* TASK TO COMPLETE
Starting with the line containing "replies k hk := (h'.replies" and going on through the line containing "theorem servesOnly_sendReq (m", return the lines of the data below exactly, and only those.

* SUPPLIED RECORDS
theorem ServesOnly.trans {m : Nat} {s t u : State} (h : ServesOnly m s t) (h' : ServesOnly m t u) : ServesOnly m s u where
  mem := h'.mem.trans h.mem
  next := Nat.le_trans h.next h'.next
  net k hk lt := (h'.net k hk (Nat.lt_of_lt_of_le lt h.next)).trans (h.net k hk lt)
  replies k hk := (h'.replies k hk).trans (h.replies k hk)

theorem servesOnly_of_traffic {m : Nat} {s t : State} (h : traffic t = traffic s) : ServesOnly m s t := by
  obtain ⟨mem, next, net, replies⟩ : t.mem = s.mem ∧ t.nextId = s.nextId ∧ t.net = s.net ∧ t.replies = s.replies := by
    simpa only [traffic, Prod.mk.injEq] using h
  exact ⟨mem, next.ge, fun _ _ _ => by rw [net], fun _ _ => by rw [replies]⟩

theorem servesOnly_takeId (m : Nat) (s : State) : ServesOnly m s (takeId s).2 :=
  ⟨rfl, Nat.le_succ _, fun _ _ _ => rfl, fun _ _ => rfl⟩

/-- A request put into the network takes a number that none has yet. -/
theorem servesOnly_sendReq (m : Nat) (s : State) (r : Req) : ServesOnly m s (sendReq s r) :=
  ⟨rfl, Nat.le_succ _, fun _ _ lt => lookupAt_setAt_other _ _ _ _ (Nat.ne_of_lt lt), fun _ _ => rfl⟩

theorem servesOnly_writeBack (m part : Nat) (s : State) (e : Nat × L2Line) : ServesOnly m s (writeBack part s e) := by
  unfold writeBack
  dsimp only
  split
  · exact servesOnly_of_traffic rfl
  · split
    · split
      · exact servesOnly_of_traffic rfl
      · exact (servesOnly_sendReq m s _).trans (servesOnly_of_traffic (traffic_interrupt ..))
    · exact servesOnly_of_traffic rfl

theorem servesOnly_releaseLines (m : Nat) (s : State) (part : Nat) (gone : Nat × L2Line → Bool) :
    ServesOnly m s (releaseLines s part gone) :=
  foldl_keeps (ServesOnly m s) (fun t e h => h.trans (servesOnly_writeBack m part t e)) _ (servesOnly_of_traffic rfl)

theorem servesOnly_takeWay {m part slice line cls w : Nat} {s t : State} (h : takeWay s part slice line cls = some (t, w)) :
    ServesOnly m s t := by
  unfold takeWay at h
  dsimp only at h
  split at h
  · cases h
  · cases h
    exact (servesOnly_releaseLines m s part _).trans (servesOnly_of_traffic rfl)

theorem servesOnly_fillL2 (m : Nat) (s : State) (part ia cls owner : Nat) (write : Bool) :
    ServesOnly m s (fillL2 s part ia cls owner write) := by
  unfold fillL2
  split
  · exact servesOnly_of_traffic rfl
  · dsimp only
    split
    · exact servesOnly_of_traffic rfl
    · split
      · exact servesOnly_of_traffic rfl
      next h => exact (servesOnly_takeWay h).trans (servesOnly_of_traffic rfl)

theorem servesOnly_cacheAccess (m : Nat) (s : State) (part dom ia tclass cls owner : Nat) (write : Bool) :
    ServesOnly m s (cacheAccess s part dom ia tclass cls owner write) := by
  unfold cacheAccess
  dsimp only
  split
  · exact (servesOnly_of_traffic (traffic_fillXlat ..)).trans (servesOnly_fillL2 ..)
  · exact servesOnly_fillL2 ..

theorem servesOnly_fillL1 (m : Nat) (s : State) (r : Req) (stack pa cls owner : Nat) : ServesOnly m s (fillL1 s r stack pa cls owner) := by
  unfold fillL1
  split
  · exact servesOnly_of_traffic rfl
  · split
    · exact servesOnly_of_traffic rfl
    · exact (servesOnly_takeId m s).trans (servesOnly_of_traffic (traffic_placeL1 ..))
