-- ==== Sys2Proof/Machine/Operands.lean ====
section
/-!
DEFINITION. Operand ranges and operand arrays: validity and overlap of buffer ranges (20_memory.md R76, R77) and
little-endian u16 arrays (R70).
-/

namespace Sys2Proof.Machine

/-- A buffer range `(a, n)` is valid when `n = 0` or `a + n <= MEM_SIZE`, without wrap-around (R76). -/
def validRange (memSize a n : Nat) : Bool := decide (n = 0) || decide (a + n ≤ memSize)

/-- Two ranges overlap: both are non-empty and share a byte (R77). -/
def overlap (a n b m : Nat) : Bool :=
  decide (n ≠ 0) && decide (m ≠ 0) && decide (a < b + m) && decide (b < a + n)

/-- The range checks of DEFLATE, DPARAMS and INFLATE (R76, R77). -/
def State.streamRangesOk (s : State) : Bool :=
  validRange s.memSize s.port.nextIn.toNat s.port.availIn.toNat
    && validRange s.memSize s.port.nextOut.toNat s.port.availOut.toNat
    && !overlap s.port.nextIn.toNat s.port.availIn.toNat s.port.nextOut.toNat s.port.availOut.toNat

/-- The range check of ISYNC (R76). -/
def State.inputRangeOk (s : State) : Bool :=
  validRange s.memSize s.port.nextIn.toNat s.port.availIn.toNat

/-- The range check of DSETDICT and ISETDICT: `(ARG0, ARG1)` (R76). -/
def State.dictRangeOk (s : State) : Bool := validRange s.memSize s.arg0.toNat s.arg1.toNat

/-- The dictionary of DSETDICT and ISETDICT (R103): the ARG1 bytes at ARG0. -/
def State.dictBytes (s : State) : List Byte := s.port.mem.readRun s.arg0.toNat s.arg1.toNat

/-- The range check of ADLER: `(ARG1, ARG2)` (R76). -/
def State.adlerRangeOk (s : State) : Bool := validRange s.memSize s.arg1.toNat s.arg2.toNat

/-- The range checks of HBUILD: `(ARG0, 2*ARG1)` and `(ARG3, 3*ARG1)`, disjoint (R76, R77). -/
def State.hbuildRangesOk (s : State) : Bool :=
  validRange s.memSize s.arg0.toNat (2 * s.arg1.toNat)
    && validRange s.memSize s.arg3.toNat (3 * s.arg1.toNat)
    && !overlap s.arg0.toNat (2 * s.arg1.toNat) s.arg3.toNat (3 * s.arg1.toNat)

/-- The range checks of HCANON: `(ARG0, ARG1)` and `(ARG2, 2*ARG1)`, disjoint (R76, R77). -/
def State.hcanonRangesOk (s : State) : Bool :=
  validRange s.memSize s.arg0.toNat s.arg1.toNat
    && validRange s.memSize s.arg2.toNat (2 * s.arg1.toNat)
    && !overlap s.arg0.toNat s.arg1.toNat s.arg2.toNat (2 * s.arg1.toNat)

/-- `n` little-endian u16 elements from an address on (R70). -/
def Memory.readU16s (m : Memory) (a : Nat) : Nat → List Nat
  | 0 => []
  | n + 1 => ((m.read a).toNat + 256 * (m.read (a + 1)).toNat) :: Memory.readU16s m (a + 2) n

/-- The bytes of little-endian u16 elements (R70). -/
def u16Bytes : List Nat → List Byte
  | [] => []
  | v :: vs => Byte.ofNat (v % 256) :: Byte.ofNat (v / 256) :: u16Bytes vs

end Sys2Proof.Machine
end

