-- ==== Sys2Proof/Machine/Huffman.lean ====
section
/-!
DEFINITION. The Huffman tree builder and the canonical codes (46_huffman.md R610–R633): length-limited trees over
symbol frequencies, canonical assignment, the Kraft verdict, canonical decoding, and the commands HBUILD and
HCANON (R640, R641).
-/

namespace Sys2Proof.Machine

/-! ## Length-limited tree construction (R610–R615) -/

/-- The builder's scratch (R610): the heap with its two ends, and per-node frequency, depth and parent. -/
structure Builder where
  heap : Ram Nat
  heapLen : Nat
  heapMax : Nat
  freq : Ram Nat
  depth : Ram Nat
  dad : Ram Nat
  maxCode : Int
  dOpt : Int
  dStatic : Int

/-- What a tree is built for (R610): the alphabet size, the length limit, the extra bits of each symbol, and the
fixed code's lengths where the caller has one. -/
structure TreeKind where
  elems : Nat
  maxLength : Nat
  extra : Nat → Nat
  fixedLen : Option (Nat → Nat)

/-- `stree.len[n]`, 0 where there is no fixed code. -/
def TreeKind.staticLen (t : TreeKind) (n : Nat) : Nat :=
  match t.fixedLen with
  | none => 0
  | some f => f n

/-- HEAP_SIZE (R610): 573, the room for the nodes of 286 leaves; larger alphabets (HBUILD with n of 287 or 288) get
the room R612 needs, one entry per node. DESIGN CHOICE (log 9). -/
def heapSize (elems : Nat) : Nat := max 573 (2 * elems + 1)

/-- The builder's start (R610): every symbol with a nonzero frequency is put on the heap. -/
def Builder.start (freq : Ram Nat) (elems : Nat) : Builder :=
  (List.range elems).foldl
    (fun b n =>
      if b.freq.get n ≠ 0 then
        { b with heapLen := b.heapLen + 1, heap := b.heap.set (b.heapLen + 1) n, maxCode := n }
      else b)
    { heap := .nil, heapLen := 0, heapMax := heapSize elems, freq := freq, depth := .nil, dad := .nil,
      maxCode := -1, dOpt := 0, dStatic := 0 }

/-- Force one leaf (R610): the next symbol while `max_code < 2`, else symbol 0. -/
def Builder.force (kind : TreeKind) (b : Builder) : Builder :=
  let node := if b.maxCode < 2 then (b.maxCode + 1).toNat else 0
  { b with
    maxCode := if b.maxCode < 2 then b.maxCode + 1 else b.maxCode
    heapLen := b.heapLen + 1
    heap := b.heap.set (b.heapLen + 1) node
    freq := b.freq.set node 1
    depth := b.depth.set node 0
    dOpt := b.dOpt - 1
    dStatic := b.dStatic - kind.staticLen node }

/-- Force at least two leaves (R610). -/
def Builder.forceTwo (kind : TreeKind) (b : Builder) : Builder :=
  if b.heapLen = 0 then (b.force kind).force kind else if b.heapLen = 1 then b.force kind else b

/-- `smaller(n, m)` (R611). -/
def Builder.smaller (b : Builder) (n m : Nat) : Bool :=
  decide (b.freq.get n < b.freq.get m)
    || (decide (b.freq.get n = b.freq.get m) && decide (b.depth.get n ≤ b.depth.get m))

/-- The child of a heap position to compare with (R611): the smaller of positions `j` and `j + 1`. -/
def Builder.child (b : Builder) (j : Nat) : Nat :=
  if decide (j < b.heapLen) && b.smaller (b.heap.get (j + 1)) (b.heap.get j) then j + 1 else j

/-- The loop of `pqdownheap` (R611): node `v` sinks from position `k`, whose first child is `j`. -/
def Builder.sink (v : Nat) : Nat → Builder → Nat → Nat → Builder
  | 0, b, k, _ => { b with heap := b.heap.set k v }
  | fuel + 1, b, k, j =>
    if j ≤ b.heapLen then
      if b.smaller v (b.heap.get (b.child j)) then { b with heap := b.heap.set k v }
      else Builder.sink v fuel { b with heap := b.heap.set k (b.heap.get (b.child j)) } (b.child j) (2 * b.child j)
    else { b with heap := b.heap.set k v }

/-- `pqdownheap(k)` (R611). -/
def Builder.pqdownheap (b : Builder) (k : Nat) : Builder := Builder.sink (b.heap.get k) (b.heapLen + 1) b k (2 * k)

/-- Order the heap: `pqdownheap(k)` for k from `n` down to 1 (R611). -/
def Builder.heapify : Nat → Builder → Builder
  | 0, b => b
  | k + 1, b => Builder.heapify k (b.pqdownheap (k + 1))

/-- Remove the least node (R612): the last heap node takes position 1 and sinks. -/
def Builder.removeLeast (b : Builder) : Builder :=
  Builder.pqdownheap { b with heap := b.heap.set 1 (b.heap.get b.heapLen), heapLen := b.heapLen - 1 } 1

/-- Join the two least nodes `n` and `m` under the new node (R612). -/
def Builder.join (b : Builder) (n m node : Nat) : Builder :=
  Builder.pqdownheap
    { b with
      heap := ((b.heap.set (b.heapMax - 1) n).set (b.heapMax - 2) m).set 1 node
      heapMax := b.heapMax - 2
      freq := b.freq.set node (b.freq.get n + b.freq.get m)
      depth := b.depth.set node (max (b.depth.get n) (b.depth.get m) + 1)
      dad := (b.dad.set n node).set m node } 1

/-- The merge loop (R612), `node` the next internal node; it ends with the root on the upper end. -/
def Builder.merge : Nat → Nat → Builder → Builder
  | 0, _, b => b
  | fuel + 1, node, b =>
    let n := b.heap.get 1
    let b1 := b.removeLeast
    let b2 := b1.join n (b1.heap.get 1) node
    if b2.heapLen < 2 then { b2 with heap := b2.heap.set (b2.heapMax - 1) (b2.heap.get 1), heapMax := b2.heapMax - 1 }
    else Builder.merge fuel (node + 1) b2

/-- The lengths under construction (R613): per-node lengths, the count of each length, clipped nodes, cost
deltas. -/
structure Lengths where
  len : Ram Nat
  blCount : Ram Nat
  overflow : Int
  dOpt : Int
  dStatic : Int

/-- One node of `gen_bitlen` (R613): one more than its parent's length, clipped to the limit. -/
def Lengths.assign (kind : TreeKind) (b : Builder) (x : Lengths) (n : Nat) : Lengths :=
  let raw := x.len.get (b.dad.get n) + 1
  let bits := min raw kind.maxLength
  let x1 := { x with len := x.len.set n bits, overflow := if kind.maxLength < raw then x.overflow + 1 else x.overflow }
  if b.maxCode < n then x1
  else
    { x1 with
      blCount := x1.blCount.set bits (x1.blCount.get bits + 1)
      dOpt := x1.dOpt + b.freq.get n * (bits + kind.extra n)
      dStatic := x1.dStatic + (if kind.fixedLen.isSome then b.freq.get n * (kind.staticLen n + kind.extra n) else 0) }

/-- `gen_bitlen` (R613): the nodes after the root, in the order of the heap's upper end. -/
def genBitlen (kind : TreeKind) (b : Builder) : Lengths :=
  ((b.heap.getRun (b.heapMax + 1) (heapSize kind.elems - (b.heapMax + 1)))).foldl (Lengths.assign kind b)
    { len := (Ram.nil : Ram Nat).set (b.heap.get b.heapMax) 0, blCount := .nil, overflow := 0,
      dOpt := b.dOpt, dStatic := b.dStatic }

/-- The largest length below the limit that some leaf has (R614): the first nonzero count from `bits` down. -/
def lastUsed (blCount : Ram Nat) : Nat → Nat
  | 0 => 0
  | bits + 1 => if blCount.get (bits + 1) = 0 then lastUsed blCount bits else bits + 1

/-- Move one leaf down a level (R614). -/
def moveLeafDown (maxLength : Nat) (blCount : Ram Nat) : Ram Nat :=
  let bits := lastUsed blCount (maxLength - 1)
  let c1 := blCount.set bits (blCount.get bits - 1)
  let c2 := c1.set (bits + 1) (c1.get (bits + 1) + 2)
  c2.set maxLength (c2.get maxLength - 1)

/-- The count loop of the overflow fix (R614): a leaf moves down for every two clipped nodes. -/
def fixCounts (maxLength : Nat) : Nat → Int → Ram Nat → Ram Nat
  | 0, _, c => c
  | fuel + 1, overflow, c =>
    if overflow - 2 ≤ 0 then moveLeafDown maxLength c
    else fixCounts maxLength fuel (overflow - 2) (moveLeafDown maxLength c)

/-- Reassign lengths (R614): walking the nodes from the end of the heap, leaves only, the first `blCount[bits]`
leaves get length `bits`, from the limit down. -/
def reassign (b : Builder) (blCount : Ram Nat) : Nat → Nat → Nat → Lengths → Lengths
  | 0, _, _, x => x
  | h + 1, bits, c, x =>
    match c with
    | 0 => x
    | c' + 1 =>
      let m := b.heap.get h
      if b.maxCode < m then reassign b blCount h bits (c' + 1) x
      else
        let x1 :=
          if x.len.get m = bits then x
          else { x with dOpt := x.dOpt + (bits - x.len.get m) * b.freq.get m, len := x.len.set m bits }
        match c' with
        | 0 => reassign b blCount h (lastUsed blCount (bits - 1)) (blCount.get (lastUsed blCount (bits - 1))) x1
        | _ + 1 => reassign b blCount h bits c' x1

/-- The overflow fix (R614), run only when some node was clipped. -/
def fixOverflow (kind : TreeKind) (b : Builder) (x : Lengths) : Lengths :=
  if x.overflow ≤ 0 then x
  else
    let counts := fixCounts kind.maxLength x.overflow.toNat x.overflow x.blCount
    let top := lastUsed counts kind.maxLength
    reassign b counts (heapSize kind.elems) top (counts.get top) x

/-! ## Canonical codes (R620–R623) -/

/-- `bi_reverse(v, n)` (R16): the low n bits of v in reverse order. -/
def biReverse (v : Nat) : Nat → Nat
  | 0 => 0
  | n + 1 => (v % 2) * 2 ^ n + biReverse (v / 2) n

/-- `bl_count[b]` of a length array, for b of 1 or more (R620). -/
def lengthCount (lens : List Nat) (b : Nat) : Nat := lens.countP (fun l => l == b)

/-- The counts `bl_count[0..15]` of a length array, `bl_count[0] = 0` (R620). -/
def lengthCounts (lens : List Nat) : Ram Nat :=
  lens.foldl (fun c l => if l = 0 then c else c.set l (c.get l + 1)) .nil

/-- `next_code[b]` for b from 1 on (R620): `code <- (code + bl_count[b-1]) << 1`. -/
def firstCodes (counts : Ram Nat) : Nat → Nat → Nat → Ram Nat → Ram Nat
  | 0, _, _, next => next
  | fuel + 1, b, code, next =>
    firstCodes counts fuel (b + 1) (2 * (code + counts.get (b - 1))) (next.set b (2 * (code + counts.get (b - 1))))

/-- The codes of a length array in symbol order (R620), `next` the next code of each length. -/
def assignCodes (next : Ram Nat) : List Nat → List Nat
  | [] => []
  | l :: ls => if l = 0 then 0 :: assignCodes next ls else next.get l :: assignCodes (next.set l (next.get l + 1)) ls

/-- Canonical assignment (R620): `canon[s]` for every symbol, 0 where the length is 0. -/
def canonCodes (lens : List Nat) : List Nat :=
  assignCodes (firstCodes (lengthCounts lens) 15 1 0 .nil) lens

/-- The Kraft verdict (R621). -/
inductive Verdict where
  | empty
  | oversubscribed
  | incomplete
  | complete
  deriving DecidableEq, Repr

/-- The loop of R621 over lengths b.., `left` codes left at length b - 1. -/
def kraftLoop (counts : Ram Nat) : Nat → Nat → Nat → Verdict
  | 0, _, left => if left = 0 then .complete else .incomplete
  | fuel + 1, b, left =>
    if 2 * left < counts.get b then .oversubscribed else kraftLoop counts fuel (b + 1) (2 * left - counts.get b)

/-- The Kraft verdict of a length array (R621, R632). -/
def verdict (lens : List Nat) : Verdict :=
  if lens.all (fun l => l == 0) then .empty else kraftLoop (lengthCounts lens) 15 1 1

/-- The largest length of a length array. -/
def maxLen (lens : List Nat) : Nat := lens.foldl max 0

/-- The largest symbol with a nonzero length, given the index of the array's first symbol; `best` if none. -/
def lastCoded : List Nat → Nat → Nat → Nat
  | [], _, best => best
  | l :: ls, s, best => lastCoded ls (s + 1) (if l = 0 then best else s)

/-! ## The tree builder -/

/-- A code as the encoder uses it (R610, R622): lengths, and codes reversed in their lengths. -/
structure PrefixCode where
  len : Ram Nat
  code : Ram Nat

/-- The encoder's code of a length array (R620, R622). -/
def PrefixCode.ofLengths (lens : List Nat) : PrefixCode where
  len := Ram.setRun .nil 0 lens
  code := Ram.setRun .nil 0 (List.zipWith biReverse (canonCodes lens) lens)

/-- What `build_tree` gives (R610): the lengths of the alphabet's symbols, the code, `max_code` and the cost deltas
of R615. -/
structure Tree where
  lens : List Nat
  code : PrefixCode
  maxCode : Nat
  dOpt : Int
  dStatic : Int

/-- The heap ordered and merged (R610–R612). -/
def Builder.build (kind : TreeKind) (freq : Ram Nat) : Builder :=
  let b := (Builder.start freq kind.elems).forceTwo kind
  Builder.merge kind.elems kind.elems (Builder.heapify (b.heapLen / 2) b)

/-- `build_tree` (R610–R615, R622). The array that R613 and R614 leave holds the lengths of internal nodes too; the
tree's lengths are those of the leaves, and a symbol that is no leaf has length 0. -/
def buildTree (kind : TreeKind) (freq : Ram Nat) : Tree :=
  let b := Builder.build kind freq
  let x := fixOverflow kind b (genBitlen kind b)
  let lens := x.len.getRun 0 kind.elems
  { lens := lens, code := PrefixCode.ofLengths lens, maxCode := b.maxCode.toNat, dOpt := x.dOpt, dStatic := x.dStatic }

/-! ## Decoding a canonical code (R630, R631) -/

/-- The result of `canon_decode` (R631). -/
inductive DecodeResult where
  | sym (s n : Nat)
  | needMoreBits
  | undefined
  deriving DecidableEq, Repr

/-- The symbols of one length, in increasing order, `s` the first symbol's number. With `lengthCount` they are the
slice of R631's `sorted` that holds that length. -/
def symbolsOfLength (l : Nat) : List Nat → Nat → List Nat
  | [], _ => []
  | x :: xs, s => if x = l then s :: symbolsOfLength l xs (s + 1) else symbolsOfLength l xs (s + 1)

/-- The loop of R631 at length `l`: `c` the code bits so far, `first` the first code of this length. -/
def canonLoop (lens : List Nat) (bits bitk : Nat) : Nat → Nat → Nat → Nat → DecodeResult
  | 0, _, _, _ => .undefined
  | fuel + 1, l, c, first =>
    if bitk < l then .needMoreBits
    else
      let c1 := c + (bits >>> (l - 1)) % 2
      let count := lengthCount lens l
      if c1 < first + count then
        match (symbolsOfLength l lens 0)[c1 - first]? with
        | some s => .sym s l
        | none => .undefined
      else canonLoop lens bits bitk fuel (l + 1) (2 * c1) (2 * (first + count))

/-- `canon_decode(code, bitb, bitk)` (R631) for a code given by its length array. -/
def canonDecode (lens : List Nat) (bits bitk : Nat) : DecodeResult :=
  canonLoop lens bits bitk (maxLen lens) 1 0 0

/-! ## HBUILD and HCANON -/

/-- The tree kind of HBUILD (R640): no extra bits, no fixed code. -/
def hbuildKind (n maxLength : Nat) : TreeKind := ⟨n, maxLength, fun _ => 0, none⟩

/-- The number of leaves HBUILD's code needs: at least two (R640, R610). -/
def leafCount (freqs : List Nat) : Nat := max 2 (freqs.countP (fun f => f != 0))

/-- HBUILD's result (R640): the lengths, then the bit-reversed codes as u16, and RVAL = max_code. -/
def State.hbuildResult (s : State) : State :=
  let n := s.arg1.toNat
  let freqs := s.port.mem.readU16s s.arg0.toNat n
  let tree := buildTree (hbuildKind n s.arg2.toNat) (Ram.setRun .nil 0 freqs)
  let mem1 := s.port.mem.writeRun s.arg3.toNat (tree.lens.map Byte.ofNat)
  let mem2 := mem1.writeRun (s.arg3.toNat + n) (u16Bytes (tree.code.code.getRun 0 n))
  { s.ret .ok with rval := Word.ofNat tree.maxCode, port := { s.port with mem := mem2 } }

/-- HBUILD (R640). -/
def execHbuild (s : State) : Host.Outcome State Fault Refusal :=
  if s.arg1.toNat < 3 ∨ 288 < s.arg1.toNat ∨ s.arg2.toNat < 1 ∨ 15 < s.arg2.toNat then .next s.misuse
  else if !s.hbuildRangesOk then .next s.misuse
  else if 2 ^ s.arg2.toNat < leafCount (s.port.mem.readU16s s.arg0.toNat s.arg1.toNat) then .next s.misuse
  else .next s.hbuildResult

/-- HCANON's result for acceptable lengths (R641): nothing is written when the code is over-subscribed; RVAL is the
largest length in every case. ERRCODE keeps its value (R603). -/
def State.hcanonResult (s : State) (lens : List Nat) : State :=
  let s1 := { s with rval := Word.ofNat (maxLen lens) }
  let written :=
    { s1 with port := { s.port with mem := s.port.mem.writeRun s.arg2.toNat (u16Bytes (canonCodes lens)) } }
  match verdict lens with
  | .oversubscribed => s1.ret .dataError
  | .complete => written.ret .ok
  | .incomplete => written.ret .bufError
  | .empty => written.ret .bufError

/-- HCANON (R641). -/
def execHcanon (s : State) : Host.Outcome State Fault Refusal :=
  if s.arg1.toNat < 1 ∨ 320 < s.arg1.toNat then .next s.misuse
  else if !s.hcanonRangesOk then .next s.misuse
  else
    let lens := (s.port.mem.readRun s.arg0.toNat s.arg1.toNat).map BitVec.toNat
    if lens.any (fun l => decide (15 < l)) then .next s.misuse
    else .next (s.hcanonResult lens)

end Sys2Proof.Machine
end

* SOLUTION BELOW
  replies k hk := (h'.replies k hk).trans (h.replies k hk)

theorem servesOnly_of_traffic {m : Nat} {s t : State} (h : traffic t = traffic s) : ServesOnly m s t := by
  obtain ⟨mem, next, net, replies⟩ : t.mem = s.mem ∧ t.nextId = s.nextId ∧ t.net = s.net ∧ t.replies = s.replies := by
    simpa only [traffic, Prod.mk.injEq] using h
  exact ⟨mem, next.ge, fun _ _ _ => by rw [net], fun _ _ => by rw [replies]⟩

theorem servesOnly_takeId (m : Nat) (s : State) : ServesOnly m s (takeId s).2 :=
  ⟨rfl, Nat.le_succ _, fun _ _ _ => rfl, fun _ _ => rfl⟩

/-- A request put into the network takes a number that none has yet. -/
theorem servesOnly_sendReq (m : Nat) (s : State) (r : Req) : ServesOnly m s (sendReq s r) :=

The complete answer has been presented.